Stored data:
/-- A copy ends: its bytes are in the scratchpad and its tag is set (R313, R314). -/
theorem test_copy_complete :
    (match exec (.copyCommandComplete 0 0) (en [] [copyRun 100 100 (some [7, 8])]) with
      | .next t => (t.mem.readN (padKey 0 0 0x5FFC0) 2, t.ftile.tags)
      | _ => ([], 0)) = ([7, 8], 8) := by decide +kernel
/-- A fresh entry of value 5 added to a word of 3 (R348). -/
theorem test_scatter_timeout :
    (match exec (.scatterEntryTimeout 0 0) { en [] [] with
        mem := [(padKey 0 0 0x200, 3)]
        tiles := [(0, { (default : Tile) with occ := some 1, window := [xe 36] })] } with
      | .next t => t.mem.readN (padKey 0 0 0x200) 4
      | _ => []) = [8, 0, 0, 0] := by decide +kernel

/-- An integer mma and a tapered one of 20 and 30 positions, an MXINT4 one of one block; a .q load and store whose last rows end
at the last byte; an mdrain with a requantisation table there. -/
def mStg (k str : Nat) : List DWord :=
  [0x1000, 0x2000, BitVec.ofNat 64 (str + 64 * 2 ^ 32), BitVec.ofNat 64 k, 0x800, 0, 0x8000, 0x5FF80, 5]
def cMma (fmt : BitVec 4) (k : Nat) : Cmd := cmdOf 0 (.mma ⟨fmt, true, false, 0, true, false, false⟩) (mStg k 64)
def cMls (st : Bool) : Cmd :=
  cmdOf 0 (if st then .mstore ⟨2, 3, false⟩ else .mload ⟨2, 3, false⟩) [0x5C000, 0, 0x400, 0, 0x800]
def cDrain (of : BitVec 4) : Cmd := cmdOf 0 (.mdrain ⟨of, 0, true, true, 3, false, false⟩) (mStg 20 0x5000)
theorem wit_matrix_begins :
    ∀ c ∈ [cMma 0 20, cMma 4 30, cMma 1 32, cMls false, cMls true, cDrain 2],
      startable (en [c] []) 0 0 0 c ∧ (en [c] []).replaying 0 0 = false ∧ c.eng = 0 ∧ c.prog = 0 ∧ sound (en [c] []) 0 0 ∧
      ∀ e ∈ operandRows c, e.1 + e.2 ≤ 0x60000 := by
  unfold startable sound
  decide +kernel
/-- A run that started in cycle 99 and has not read, but for an MXINT one. -/
def begun (c : Cmd) (prog : Nat) (fresh : Bool) : Run :=
  { runOf c 130 [] prog with start := 99, busy := 101, fresh := fresh }
theorem wit_matrix_reads :
    ∀ r ∈ [begun (cMma 0 20) 2 true, begun (cMma 4 30) 2 true, begun (cMma 1 32) 1 false, begun (cMls false) 16 true,
        begun (cMls true) 16 true, begun (cDrain 2) 16 true], mayRead (en [] [r]) 0 0 r := by
  unfold mayRead sound
  decide +kernel
theorem wit_mx_step :
    let s := (en [] [begun (cMma 1 32) 1 false]).modCtx 0 0 0 fun x => { x with e := { x.e with sqA := [1, 2], sqB := [3] } }
    (s.ctx 0 0 0).e.sqA = 1 :: [2] ∧ (s.ctx 0 0 0).e.sqB = 3 :: [] ∧ (s.tile 0 0).bufs = [] ∧
    mayRead s 0 0 (begun (cMma 1 32) 1 false) := by
  unfold mayRead sound
  decide +kernel
/-- The tables of an mdrain: SH 0 in every entry, or 63 in the last. -/
theorem wit_drain_tables :
    let s (m : Memory) := { en [] [begun (cDrain 2) 16 true] with mem := m }
    (∀ j, j < 16 → leNat (seen (s []) 0 0 (0x5FF80 + 8 * j + 4) 1) ≤ 62) ∧
    62 < leNat (seen (s [(padKey 0 0 (0x5FF80 + 124), 63)]) 0 0 (0x5FF80 + 8 * 15 + 4) 1) := by decide +kernel
theorem wit_matrix_ends :
    let r := runOf (cMma 0 20) 100 [.acc 0 [1], .msat true, .flags fST, .mrs [1], .own 0 [2]] 2
    r.eff.all homeEff = true ∧ (en [] [r]).effHeld 0 0 r.eff = false ∧ r.fresh = false ∧ r.done ≤ (en [] [r]).clock 0 0 ∧
    r.steps = false := by decide +kernel
theorem wit_quant_reads :
    ∀ c ∈ [{ cQuant with stg := [0, 0, 0, 0, 0, 0x200010] },
        { cQuant with instr := .dequant ⟨4, 11, 0, 3, false⟩, stg := [0, 0, 0, 0, 0, 0x200010] }],
      sound (en [] [begun c 0 true]) 0 0 ∧ (en [] [begun c 0 true]).nextCmd 0 0 2 = none ∧ (qGeo c.stg).cols % 32 = 0 ∧
      accWrites [.flags fNX, .own 0 [1]] = [] := by
  unfold sound
  decide +kernel
/-- A block of 1, −2, a NaN and zeros; one of zeros: what a quant answers is such a block (R231). -/
theorem wit_blocks :
    isBlock 4 0 [.fin false 1 0, .fin true 1 1, .fin false 0 0] 120 [0x70, 0xF8, 0] 0 ∧
    isBlock 4 0 [.nan false, .fin false 1 0] 255 [0, 0] fNV ∧ isBlock 4 0 [.fin true 0 0] 0 [0] 0 := by
  refine ⟨⟨rfl, ?_, ?_, fun _ => ?_⟩, ⟨rfl, ?_, ?_, fun h => ?_⟩, ⟨rfl, ?_, ?_, fun _ => ?_⟩⟩
  all_goals first
    | decide +kernel
    | exact absurd (h (.nan false) (by decide)) (by decide)
/-- An xpush of two pairs, an xpush of one whose index has an entry, and an xfetch of one, under .add at 0x200, LIMIT 8. -/
def xw (c : Cmd) (w : List XEnt) : State :=
  ((en [c] []).modCtx 0 0 0 fun x => { x with e := { x.e with xcfg := some (0x86000000, [0x200, 8, 0x400, 0]) } }).modTile 0 0
    fun t => { t with window := w }
def cPush (m : Mask) : Cmd :=
  { cmdOf 3 (.xpush ⟨1, 2, 0, true, 0⟩) [] with ix := BitVec.ofNat 8192 (7 * 2 ^ 32), vx := BitVec.ofNat 8192 5, mask := m }
def cFetch : Cmd := { cPush 0x10 with instr := .xfetch ⟨1, 2, 0, true, 0⟩ }
theorem wit_pairs :
    xPairs ⟨1, 2, 0, true, 0⟩ (cPush 0x11) = [(0, 0, 5), (1, 7, 0)] ∧ xPairs ⟨1, 2, 0, true, 0⟩ (cPush 1) = [(0, 0, 5)] ∧
    xPairs ⟨1, 2, 0, true, 0⟩ cFetch = [(1, 7, 0)] ∧
    pairsReady (xw (cPush 0x11) []) 0 0 0 (cPush 0x11) ⟨1, 2, 0, true, 0⟩ ∧
    pairsReady (xw (cPush 1) [xe 90]) 0 0 0 (cPush 1) ⟨1, 2, 0, true, 0⟩ ∧ (xe 90).ctx = 0 ∧ (xe 90).index = 0 ∧
    pairsReady (xw cFetch []) 0 0 0 cFetch ⟨1, 2, 0, true, 0⟩ ∧ (xw cFetch []).hiddenHeld 0 0 0x21C 4 = false ∧
    (xw cFetch []).hiddenHeld 0 0 0x404 4 = false ∧ hXop (xw cFetch []).fctx.e.xpar.1 ≠ 7 := by
  unfold pairsReady sound
  decide +kernel
theorem wit_scatter_stays :
    ((en [] []).ctx 0 0 0).evict = false ∧ ((en [] []).lead 0 ((en [] []).car 0 0).leadTile 0).exitPh ≠ 2 ∧
    ((en [] []).ctx 0 0 0).mayStart = true ∧ ((en [] []).ctx 0 0 0).e.lostTo ≤ 0 := by decide +kernel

## Aim of the task
Taking the entries above, write out exactly each line from the one holding "0] := by decide +kernel" to the one holding "at the last", both included, and stop there.

## Solved problem
      | _ => []) = [8, 0, 0, 0] := by decide +kernel

/-- An integer mma and a tapered one of 20 and 30 positions, an MXINT4 one of one block; a .q load and store whose last rows end
at the last byte; an mdrain with a requantisation table there. -/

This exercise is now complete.